It is required that all of the data be written out exactly.

##### Records provided

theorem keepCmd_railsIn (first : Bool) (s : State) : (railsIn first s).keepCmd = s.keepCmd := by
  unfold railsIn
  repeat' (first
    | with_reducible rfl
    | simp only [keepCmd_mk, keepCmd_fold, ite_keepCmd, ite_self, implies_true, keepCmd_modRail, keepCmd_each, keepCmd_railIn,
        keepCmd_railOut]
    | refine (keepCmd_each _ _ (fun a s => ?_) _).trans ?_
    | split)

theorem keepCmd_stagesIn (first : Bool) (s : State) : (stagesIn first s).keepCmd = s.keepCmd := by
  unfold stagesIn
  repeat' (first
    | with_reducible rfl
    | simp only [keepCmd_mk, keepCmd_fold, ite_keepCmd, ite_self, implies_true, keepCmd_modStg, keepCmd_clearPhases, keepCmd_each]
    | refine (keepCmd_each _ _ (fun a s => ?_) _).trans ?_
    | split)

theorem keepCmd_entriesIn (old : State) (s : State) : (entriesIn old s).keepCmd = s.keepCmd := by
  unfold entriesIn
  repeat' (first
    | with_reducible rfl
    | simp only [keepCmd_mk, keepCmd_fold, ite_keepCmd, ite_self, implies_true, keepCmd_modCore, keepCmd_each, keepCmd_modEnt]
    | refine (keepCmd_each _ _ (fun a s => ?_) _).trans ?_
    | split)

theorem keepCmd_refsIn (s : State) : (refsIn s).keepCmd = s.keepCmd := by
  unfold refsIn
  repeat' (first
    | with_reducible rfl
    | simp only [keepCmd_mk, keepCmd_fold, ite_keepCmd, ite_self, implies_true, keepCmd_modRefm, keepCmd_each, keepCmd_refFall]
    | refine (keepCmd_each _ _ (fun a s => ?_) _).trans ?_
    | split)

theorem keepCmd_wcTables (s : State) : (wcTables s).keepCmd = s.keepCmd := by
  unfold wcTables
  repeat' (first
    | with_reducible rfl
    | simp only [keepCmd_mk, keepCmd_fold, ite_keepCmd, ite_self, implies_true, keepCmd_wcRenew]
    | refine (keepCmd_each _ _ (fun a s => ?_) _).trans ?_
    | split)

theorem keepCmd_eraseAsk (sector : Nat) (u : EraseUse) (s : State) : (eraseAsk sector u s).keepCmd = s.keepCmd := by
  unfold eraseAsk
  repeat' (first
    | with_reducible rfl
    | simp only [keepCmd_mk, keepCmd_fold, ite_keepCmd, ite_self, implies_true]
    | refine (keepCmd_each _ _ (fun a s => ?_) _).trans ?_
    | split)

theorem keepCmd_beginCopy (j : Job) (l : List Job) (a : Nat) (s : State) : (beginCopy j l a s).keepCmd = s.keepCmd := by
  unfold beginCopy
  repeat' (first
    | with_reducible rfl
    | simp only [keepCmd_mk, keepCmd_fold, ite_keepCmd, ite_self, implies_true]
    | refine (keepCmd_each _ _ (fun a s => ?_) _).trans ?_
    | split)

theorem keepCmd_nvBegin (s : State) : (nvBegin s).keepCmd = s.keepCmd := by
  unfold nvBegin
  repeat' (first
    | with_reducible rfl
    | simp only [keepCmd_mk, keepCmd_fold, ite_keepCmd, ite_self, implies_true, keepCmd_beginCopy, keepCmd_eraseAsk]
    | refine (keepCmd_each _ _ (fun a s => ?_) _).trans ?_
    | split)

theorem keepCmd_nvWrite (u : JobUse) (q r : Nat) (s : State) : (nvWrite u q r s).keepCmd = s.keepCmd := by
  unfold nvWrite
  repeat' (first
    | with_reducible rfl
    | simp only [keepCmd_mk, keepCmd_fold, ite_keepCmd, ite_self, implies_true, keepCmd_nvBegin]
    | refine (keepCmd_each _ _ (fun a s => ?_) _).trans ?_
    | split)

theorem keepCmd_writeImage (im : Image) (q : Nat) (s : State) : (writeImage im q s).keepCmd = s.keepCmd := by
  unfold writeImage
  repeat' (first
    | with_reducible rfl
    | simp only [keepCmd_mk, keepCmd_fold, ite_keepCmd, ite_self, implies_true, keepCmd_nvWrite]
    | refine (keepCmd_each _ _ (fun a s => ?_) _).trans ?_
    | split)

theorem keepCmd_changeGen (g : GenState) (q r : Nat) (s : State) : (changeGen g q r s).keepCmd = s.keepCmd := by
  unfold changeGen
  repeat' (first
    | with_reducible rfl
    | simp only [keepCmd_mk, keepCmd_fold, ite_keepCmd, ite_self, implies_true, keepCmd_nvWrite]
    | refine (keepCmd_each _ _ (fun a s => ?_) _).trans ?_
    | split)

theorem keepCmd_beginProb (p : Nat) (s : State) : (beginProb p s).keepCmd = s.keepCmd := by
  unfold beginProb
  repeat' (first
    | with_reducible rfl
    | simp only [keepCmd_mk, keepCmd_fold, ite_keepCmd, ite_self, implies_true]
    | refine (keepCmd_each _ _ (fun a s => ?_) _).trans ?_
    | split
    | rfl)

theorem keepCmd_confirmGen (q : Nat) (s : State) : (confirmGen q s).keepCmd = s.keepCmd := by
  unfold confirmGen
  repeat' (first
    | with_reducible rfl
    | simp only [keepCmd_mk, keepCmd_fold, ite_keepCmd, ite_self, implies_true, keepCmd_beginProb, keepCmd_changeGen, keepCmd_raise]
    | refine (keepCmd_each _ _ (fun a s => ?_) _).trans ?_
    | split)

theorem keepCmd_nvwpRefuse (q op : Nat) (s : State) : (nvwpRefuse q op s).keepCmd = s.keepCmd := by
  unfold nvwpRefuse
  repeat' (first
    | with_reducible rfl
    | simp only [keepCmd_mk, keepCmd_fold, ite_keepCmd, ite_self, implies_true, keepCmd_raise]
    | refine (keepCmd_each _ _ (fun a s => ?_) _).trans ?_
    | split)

##########

(Response):
theorem keepCmd_railsIn (first : Bool) (s : State) : (railsIn first s).keepCmd = s.keepCmd := by
  unfold railsIn
  repeat' (first
    | with_reducible rfl
    | simp only [keepCmd_mk, keepCmd_fold, ite_keepCmd, ite_self, implies_true, keepCmd_modRail, keepCmd_each, keepCmd_railIn,
        keepCmd_railOut]
    | refine (keepCmd_each _ _ (fun a s => ?_) _).trans ?_
    | split)

theorem keepCmd_stagesIn (first : Bool) (s : State) : (stagesIn first s).keepCmd = s.keepCmd := by
  unfold stagesIn
  repeat' (first
    | with_reducible rfl
    | simp only [keepCmd_mk, keepCmd_fold, ite_keepCmd, ite_self, implies_true, keepCmd_modStg, keepCmd_clearPhases, keepCmd_each]
    | refine (keepCmd_each _ _ (fun a s => ?_) _).trans ?_
    | split)

theorem keepCmd_entriesIn (old : State) (s : State) : (entriesIn old s).keepCmd = s.keepCmd := by
  unfold entriesIn
  repeat' (first
    | with_reducible rfl
    | simp only [keepCmd_mk, keepCmd_fold, ite_keepCmd, ite_self, implies_true, keepCmd_modCore, keepCmd_each, keepCmd_modEnt]
    | refine (keepCmd_each _ _ (fun a s => ?_) _).trans ?_
    | split)

theorem keepCmd_refsIn (s : State) : (refsIn s).keepCmd = s.keepCmd := by
  unfold refsIn
  repeat' (first
    | with_reducible rfl
    | simp only [keepCmd_mk, keepCmd_fold, ite_keepCmd, ite_self, implies_true, keepCmd_modRefm, keepCmd_each, keepCmd_refFall]
    | refine (keepCmd_each _ _ (fun a s => ?_) _).trans ?_
    | split)

theorem keepCmd_wcTables (s : State) : (wcTables s).keepCmd = s.keepCmd := by
  unfold wcTables
  repeat' (first
    | with_reducible rfl
    | simp only [keepCmd_mk, keepCmd_fold, ite_keepCmd, ite_self, implies_true, keepCmd_wcRenew]
    | refine (keepCmd_each _ _ (fun a s => ?_) _).trans ?_
    | split)

theorem keepCmd_eraseAsk (sector : Nat) (u : EraseUse) (s : State) : (eraseAsk sector u s).keepCmd = s.keepCmd := by
  unfold eraseAsk
  repeat' (first
    | with_reducible rfl
    | simp only [keepCmd_mk, keepCmd_fold, ite_keepCmd, ite_self, implies_true]
    | refine (keepCmd_each _ _ (fun a s => ?_) _).trans ?_
    | split)

theorem keepCmd_beginCopy (j : Job) (l : List Job) (a : Nat) (s : State) : (beginCopy j l a s).keepCmd = s.keepCmd := by
  unfold beginCopy
  repeat' (first
    | with_reducible rfl
    | simp only [keepCmd_mk, keepCmd_fold, ite_keepCmd, ite_self, implies_true]
    | refine (keepCmd_each _ _ (fun a s => ?_) _).trans ?_
    | split)

theorem keepCmd_nvBegin (s : State) : (nvBegin s).keepCmd = s.keepCmd := by
  unfold nvBegin
  repeat' (first
    | with_reducible rfl
    | simp only [keepCmd_mk, keepCmd_fold, ite_keepCmd, ite_self, implies_true, keepCmd_beginCopy, keepCmd_eraseAsk]
    | refine (keepCmd_each _ _ (fun a s => ?_) _).trans ?_
    | split)

theorem keepCmd_nvWrite (u : JobUse) (q r : Nat) (s : State) : (nvWrite u q r s).keepCmd = s.keepCmd := by
  unfold nvWrite
  repeat' (first
    | with_reducible rfl
    | simp only [keepCmd_mk, keepCmd_fold, ite_keepCmd, ite_self, implies_true, keepCmd_nvBegin]
    | refine (keepCmd_each _ _ (fun a s => ?_) _).trans ?_
    | split)

theorem keepCmd_writeImage (im : Image) (q : Nat) (s : State) : (writeImage im q s).keepCmd = s.keepCmd := by
  unfold writeImage
  repeat' (first
    | with_reducible rfl
    | simp only [keepCmd_mk, keepCmd_fold, ite_keepCmd, ite_self, implies_true, keepCmd_nvWrite]
    | refine (keepCmd_each _ _ (fun a s => ?_) _).trans ?_
    | split)

theorem keepCmd_changeGen (g : GenState) (q r : Nat) (s : State) : (changeGen g q r s).keepCmd = s.keepCmd := by
  unfold changeGen
  repeat' (first
    | with_reducible rfl
    | simp only [keepCmd_mk, keepCmd_fold, ite_keepCmd, ite_self, implies_true, keepCmd_nvWrite]
    | refine (keepCmd_each _ _ (fun a s => ?_) _).trans ?_
    | split)

theorem keepCmd_beginProb (p : Nat) (s : State) : (beginProb p s).keepCmd = s.keepCmd := by
  unfold beginProb
  repeat' (first
    | with_reducible rfl
    | simp only [keepCmd_mk, keepCmd_fold, ite_keepCmd, ite_self, implies_true]
    | refine (keepCmd_each _ _ (fun a s => ?_) _).trans ?_
    | split
    | rfl)

theorem keepCmd_confirmGen (q : Nat) (s : State) : (confirmGen q s).keepCmd = s.keepCmd := by
  unfold confirmGen
  repeat' (first
    | with_reducible rfl
    | simp only [keepCmd_mk, keepCmd_fold, ite_keepCmd, ite_self, implies_true, keepCmd_beginProb, keepCmd_changeGen, keepCmd_raise]
    | refine (keepCmd_each _ _ (fun a s => ?_) _).trans ?_
    | split)

theorem keepCmd_nvwpRefuse (q op : Nat) (s : State) : (nvwpRefuse q op s).keepCmd = s.keepCmd := by
  unfold nvwpRefuse
  repeat' (first
    | with_reducible rfl
    | simp only [keepCmd_mk, keepCmd_fold, ite_keepCmd, ite_self, implies_true, keepCmd_raise]
    | refine (keepCmd_each _ _ (fun a s => ?_) _).trans ?_
    | split)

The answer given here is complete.